As the war escalates towards its conclusion, Inge and her little daughter, Beatrice, and her parents, flee the advance of the Red Army upon Konigsberg. Hundreds of others in the same predicament freeze to death as they try to get onto the last ships crossing the Baltic. The story of the Wiegandts’ successful escape, and the harrowing calamities that others suffered making the same journey, would be the stuff of war movies if the moral probity of the East Prussians did not cast such a long shadow.

It is when they find shelter in Denmark, however, that O’Donnell uncovers a little known black hole in European history. Returning to the place where the Wiegandts had found refuge, she learns that when the Danes took in huge numbers of East Prussian refugees in 1945, their seeming charity hid a darker truth. The Germans were kept on starvation rations and refused medical aid. Hundreds of children died as a result of malnutrition and neglect. O’Donnell’s mother was nearly another statistic but thanks to a kindly Danish woman who took the family in, was nursed back to health.

Inge’s story does not end with the family’s dramatic escape to British-controlled Germany onboard a minesweeper. What happened to her in the immediate aftermath of the war, and its impact upon her and her daughter, sends repercussions into our own era. Despite everything she had already been through, it was, she said, the worst time of all. On discovering the full story, the author questions her own actions in digging up the truth: “From the comfort of the next generation, I had thought the past too distant to still hold the power to wound.”

It is one of many similar conceits held by those of us who have never lived through such situations. Library shelves are packed with war stories of outstanding heroism or cruelty, but few tread the path of Inge’s War.

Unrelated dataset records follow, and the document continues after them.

-- ==== Sys2Proof/Laws/Keeps.lean ====
section
/-! SUPPORT. Every command keeps the machine invariant, command by command. -/

namespace Sys2Proof.Machine

/-- What a command's rule keeps up to the end of its COMPLETE step: the invariant of every instance not involved, the core of the involved ones on X, and the invariant once tracked on W and R. -/
structure Keeps (s u : State) (i : Instr) : Prop where
  cfg : u.cfg = s.cfg
  site : u.site = s.site
  count : u.insts.length = s.insts.length
  mem : u.MemoryOk
  others : ∀ j < s.insts.length, j ≠ s.site.inst → (s.site.port = .x → j ∉ involved i s.site.inst) → (u.inst j).Inv s.cfg
  xcore : s.site.port = .x → ∀ j ∈ involved i s.site.inst, j < s.insts.length → (u.inst j).Core s.cfg
  tracked : s.site.port ≠ .x → (u.here.track s.cfg).Inv s.cfg

theorem Keeps.refl {s : State} {i : Instr} (hI : s.Inv) (hl : s.site.inst < s.insts.length) : Keeps s s i :=
  ⟨rfl, rfl, rfl, hI.memory, fun j hj _ _ => hI.insts _ (s.inst_mem j hj), fun _ j _ hj => (hI.insts _ (s.inst_mem j hj)).core,
    fun _ => (hI.insts _ (s.inst_mem _ hl)).track⟩

theorem Keeps.setMem {s u : State} {i : Instr} (h : Keeps s u i) {m : Memory} (hm : Memory.wf m) (ha : ∀ x ∈ m, x ∈ u.mem ∨ x.1 < 2 ^ s.cfg.regW) :
    Keeps s { u with mem := m } i := by
  refine ⟨h.cfg, h.site, h.count, ⟨hm, fun x hx => ?_⟩, h.others, h.xcore, h.tracked⟩
  rcases ha x hx with h1 | h1
  · exact h.mem.addresses x h1
  · change x.1 < 2 ^ u.cfg.regW; rw [h.cfg]; exact h1

theorem Keeps.modInst {s u : State} {i : Instr} (h : Keeps s u i) {j : Nat} (hl : j < s.insts.length) (hj : j ∈ involved i s.site.inst) (f : Inst → Inst)
    (hx : s.site.port = .x → (u.inst j).Core s.cfg → (f (u.inst j)).Core s.cfg)
    (ht : s.site.port ≠ .x → j = s.site.inst ∧ ((f (u.inst j)).track s.cfg).Inv s.cfg) : Keeps s (u.modInst j f) i := by
  have hl' : j < u.insts.length := by rw [h.count]; exact hl
  refine ⟨h.cfg, h.site, by simpa using h.count, ⟨h.mem.wf, h.mem.addresses⟩, fun k hk h1 h2 => ?_, fun hp k hk hkl => ?_, fun hp => ?_⟩
  · have hne : k ≠ j := by
      rintro rfl
      by_cases hp : s.site.port = .x
      · exact h2 hp hj
      · exact h1 (ht hp).1
    rw [u.inst_modInst_ne _ _ _ hne]; exact h.others k hk h1 h2
  · by_cases hkj : k = j
    · subst hkj; rw [u.inst_modInst_same _ _ hl']; exact hx hp (h.xcore hp k hk hkl)
    · rw [u.inst_modInst_ne _ _ _ hkj]; exact h.xcore hp k hk hkl
  · obtain ⟨rfl, h3⟩ := ht hp
    change (((u.modInst s.site.inst f).inst u.site.inst).track s.cfg).Inv s.cfg
    rw [h.site, u.inst_modInst_same _ _ hl']; exact h3

theorem track_setPort (c : Config) (I : Inst) (p : Port) (q : PortState) : (I.setPort p q).track c = (I.track c).setPort p q := by
  unfold Inst.track; cases c.cdc <;> cases p <;> rfl

theorem Keeps.modPort {s u : State} {i : Instr} (h : Keeps s u i) (hl : s.site.inst < s.insts.length) (f : PortState → PortState)
    (hf : ∀ q, q.Fits s.cfg s.site.port → (f q).Fits s.cfg s.site.port) : Keeps s (u.modPort f) i := by
  have e : u.modPort f = u.modInst s.site.inst fun I => I.setPort s.site.port (f (I.port s.site.port)) := by
    unfold State.modPort; rw [h.site]
  rw [e]
  refine h.modInst hl (mem_involved_self _ _) _ (fun _ hc => ?_) (fun hp => ⟨rfl, ?_⟩)
  · exact hc.setPort (hf _ (hc.fits.ports _))
  · have := h.tracked hp
    have e2 : u.here = u.inst s.site.inst := by unfold State.here; rw [h.site]
    rw [e2] at this
    rw [track_setPort]
    refine this.setPort ?_
    have e3 : ((u.inst s.site.inst).track s.cfg).port s.site.port = (u.inst s.site.inst).port s.site.port := by
      unfold Inst.track; cases s.cfg.cdc <;> cases s.site.port <;> rfl
    have := this.fits.ports s.site.port
    rw [e3] at this; exact hf _ this

theorem Keeps.setRes0 {s u : State} {i : Instr} (h : Keeps s u i) (hl : s.site.inst < s.insts.length) {v : Nat} (hv : v < 2 ^ s.cfg.regW) : Keeps s (u.setRes0 v) i :=
  h.modPort hl _ fun _ hq => hq.withRes0 hv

In piecing together the way her great-grandparents and her grandmother navigated the war, O’Donnell paints a portrait of millions of unseen, unrecorded citizens: those who tried to keep their heads down, who did no active harm, but whose blinkered view, or eagerness to save their own kin, helped create hell on earth.

It is sobering to reflect that Inge’s reactions are of especial historical interest because, as her clear-eyed but admiring granddaughter writes, “My grandmother’s life was not one of innocence or guilt. It was one of extraordinary events, of the things we do to survive, and how they shape our lives.”